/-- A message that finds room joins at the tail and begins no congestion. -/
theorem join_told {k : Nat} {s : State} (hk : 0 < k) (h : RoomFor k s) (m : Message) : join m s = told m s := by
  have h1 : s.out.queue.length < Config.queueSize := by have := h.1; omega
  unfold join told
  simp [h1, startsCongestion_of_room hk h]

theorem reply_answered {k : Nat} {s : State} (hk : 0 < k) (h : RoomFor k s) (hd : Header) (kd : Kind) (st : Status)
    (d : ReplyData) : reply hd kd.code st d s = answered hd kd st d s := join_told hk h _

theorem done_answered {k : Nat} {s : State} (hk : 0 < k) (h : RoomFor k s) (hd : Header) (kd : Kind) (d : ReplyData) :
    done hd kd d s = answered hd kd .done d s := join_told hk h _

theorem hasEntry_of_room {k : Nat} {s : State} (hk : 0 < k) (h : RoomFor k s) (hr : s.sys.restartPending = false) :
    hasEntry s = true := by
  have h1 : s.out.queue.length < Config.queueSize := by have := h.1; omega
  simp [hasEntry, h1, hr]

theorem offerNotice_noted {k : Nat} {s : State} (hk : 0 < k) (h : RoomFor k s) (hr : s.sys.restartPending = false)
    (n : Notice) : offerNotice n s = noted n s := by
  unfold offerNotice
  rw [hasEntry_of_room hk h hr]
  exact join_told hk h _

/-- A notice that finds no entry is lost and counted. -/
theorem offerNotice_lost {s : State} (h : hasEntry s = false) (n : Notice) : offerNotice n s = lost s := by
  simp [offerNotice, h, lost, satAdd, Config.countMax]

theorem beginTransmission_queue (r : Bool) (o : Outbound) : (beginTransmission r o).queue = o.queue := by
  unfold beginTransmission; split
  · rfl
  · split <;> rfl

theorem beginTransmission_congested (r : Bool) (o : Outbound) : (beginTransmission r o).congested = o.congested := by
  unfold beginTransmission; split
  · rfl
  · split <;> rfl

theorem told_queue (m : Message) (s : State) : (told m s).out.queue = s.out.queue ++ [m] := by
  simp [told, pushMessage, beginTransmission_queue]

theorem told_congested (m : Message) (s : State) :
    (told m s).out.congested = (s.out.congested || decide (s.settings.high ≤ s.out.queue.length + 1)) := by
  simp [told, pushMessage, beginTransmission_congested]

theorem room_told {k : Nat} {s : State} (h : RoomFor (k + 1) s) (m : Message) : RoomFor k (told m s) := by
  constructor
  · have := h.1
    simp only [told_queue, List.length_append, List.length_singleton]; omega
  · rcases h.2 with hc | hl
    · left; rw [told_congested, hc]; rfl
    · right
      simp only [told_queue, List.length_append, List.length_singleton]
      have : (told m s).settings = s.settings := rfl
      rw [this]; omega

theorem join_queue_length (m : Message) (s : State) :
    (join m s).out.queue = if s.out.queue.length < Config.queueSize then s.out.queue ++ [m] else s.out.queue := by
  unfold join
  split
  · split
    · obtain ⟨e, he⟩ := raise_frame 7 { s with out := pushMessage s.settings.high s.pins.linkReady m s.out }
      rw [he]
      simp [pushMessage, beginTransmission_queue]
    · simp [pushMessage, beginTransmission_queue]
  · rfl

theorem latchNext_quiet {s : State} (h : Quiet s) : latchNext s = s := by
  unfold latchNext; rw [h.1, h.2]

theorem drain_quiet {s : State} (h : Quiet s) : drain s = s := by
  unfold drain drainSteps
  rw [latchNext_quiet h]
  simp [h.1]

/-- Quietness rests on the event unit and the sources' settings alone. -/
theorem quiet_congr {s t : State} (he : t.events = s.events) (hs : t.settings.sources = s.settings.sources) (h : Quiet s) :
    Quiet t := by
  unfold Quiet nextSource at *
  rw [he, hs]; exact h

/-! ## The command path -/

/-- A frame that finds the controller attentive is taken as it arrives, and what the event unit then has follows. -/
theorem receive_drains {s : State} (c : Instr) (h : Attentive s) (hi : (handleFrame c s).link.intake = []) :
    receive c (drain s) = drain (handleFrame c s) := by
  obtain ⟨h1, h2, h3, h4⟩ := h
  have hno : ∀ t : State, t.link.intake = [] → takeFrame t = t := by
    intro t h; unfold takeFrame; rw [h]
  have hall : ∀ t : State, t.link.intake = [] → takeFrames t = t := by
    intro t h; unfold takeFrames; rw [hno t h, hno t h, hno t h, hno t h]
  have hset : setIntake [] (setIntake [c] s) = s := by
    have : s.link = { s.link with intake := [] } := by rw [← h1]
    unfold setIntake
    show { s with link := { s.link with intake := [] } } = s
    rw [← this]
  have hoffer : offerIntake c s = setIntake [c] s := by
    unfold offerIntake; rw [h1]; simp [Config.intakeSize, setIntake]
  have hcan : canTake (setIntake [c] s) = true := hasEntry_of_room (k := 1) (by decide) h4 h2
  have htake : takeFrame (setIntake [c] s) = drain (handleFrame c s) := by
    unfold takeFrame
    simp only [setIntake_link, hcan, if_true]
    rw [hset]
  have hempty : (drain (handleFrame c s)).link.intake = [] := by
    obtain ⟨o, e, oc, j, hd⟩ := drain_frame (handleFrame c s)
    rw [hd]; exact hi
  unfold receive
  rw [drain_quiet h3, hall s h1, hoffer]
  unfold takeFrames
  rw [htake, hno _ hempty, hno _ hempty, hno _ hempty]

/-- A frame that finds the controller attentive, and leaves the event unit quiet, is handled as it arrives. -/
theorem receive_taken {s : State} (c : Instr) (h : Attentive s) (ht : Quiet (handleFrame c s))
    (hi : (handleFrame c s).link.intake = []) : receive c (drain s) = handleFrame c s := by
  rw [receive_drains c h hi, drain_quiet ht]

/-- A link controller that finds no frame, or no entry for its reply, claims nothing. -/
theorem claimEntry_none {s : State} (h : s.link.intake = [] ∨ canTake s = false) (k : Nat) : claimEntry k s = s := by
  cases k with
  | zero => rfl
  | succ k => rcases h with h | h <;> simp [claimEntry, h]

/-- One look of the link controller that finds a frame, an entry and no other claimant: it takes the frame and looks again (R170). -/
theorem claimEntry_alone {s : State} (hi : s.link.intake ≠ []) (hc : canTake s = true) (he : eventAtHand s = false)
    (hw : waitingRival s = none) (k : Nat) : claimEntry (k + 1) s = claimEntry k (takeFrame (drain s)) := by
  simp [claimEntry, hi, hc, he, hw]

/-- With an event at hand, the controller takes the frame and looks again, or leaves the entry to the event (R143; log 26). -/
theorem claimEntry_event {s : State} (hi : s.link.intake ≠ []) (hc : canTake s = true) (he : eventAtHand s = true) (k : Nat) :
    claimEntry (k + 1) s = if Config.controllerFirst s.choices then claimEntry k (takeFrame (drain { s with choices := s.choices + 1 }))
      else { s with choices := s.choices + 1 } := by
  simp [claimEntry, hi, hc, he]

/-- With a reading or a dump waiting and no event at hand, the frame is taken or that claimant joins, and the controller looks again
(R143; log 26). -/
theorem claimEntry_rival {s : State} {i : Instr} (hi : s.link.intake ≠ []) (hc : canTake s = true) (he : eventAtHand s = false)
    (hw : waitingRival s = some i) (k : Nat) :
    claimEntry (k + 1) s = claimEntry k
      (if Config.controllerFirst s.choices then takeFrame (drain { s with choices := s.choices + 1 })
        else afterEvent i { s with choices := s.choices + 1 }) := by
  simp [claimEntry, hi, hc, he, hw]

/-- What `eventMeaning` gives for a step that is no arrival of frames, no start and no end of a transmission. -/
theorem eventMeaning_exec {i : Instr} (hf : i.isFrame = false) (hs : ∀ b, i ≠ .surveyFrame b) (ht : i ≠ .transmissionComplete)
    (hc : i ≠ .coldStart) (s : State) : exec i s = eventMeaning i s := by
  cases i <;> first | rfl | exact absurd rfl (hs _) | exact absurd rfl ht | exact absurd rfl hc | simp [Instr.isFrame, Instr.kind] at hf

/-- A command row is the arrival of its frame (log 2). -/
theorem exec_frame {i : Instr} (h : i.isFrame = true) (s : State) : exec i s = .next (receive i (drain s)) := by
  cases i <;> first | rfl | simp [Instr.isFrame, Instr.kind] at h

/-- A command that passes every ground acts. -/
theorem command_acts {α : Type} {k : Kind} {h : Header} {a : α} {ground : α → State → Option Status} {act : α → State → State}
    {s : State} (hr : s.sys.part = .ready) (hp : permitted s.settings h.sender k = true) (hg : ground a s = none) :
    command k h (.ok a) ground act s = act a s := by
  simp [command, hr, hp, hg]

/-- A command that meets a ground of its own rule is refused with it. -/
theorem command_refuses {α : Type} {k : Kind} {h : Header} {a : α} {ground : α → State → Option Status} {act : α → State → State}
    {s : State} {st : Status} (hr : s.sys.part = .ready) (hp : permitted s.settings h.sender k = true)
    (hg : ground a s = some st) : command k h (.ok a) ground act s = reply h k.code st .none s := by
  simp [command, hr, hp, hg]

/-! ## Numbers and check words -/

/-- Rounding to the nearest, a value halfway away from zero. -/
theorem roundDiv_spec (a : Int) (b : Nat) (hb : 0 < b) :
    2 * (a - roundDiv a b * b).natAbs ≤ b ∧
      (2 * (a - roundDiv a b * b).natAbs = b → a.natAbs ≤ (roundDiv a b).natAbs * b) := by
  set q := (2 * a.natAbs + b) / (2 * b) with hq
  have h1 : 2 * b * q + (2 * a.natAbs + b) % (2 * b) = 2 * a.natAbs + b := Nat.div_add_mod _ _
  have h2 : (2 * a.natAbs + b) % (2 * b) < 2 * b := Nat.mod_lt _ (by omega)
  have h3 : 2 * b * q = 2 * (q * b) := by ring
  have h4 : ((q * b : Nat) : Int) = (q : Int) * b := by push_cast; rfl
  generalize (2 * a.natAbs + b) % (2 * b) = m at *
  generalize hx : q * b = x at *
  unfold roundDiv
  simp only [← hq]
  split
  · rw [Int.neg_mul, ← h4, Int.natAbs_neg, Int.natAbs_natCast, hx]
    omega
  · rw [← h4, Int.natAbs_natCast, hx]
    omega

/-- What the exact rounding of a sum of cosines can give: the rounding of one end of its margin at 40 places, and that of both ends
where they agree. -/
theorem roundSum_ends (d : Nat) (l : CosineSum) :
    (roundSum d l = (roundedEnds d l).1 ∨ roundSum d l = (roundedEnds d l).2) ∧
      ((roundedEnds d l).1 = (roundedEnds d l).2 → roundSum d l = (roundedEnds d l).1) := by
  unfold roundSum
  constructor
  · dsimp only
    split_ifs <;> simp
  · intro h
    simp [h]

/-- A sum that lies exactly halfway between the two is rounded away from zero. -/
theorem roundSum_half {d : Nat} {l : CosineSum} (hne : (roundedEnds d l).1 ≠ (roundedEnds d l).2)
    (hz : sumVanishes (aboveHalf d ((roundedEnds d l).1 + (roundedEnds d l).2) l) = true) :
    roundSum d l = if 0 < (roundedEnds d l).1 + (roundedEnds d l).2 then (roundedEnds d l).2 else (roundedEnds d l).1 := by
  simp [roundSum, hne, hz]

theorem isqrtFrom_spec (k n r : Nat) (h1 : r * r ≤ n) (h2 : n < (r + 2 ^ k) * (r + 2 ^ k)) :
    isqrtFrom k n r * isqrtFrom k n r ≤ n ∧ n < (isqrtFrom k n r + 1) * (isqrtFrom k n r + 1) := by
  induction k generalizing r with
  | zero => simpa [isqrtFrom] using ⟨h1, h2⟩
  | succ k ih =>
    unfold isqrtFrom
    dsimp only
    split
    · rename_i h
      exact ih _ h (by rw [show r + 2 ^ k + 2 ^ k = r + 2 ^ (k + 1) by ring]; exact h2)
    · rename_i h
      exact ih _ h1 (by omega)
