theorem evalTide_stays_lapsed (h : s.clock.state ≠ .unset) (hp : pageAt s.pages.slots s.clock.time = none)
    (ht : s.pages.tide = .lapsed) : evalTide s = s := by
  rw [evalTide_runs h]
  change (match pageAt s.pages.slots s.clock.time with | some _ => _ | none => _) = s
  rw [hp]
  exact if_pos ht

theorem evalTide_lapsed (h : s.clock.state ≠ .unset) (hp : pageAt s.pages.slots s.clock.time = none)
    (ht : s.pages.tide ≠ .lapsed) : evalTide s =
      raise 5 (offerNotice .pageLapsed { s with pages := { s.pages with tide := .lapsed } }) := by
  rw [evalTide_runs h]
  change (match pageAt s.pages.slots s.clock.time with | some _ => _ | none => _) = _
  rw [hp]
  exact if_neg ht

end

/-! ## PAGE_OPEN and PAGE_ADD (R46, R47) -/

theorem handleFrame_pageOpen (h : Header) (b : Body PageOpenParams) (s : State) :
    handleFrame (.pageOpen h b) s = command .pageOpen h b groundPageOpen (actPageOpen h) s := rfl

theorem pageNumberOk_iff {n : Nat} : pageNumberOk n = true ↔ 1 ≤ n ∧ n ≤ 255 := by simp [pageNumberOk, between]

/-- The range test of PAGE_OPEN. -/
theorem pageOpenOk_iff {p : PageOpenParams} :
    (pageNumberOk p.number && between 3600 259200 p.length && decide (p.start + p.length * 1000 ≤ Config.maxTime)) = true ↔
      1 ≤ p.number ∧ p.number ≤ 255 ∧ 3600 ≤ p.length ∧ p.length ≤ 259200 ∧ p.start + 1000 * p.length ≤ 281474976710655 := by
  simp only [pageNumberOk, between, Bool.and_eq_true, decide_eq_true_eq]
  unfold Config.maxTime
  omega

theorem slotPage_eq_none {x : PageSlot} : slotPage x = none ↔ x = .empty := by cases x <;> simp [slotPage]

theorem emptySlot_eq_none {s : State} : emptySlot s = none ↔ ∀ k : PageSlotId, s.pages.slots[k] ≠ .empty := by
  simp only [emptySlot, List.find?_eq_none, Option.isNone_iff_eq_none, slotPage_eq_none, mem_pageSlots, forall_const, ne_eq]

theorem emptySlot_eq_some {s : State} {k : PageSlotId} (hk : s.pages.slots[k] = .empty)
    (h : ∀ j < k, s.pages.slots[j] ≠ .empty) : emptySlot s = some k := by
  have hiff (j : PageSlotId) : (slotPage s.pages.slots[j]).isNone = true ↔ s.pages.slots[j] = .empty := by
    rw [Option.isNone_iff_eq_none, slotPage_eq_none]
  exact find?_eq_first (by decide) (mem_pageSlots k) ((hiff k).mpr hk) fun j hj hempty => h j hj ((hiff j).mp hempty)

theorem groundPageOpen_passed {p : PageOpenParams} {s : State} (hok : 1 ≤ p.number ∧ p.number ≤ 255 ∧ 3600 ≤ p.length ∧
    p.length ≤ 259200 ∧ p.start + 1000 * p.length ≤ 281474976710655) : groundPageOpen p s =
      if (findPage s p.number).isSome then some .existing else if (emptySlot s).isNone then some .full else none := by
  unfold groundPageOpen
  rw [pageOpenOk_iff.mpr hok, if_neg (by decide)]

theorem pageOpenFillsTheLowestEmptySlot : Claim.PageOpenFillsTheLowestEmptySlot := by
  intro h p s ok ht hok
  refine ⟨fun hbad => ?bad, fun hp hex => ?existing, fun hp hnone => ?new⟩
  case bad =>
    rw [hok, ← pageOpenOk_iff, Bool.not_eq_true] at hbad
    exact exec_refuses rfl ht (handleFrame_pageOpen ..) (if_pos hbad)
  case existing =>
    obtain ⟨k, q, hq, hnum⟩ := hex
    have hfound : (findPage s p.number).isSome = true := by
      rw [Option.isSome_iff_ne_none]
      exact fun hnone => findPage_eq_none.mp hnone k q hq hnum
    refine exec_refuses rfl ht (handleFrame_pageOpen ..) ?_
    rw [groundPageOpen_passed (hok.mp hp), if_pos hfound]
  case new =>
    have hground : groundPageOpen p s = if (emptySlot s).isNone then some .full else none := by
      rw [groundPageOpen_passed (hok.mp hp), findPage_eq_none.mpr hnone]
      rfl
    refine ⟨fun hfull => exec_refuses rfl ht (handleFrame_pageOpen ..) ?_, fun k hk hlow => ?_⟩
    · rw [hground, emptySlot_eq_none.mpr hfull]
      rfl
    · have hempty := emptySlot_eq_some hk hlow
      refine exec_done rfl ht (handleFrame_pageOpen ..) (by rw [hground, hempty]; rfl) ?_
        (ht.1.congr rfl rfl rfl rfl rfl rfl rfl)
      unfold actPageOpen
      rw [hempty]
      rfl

+ + + +

* _TASK OBJECTIVE_
Could you restate, word for word, the lines above from the one with "281474976710655 := by" to the one with "(h : ∀ j < k, s.pages.slots[j]", both included?

* _ANSWER_
      1 ≤ p.number ∧ p.number ≤ 255 ∧ 3600 ≤ p.length ∧ p.length ≤ 259200 ∧ p.start + 1000 * p.length ≤ 281474976710655 := by
  simp only [pageNumberOk, between, Bool.and_eq_true, decide_eq_true_eq]
  unfold Config.maxTime
  omega

theorem slotPage_eq_none {x : PageSlot} : slotPage x = none ↔ x = .empty := by cases x <;> simp [slotPage]

theorem emptySlot_eq_none {s : State} : emptySlot s = none ↔ ∀ k : PageSlotId, s.pages.slots[k] ≠ .empty := by
  simp only [emptySlot, List.find?_eq_none, Option.isNone_iff_eq_none, slotPage_eq_none, mem_pageSlots, forall_const, ne_eq]

theorem emptySlot_eq_some {s : State} {k : PageSlotId} (hk : s.pages.slots[k] = .empty)
    (h : ∀ j < k, s.pages.slots[j] ≠ .empty) : emptySlot s = some k := by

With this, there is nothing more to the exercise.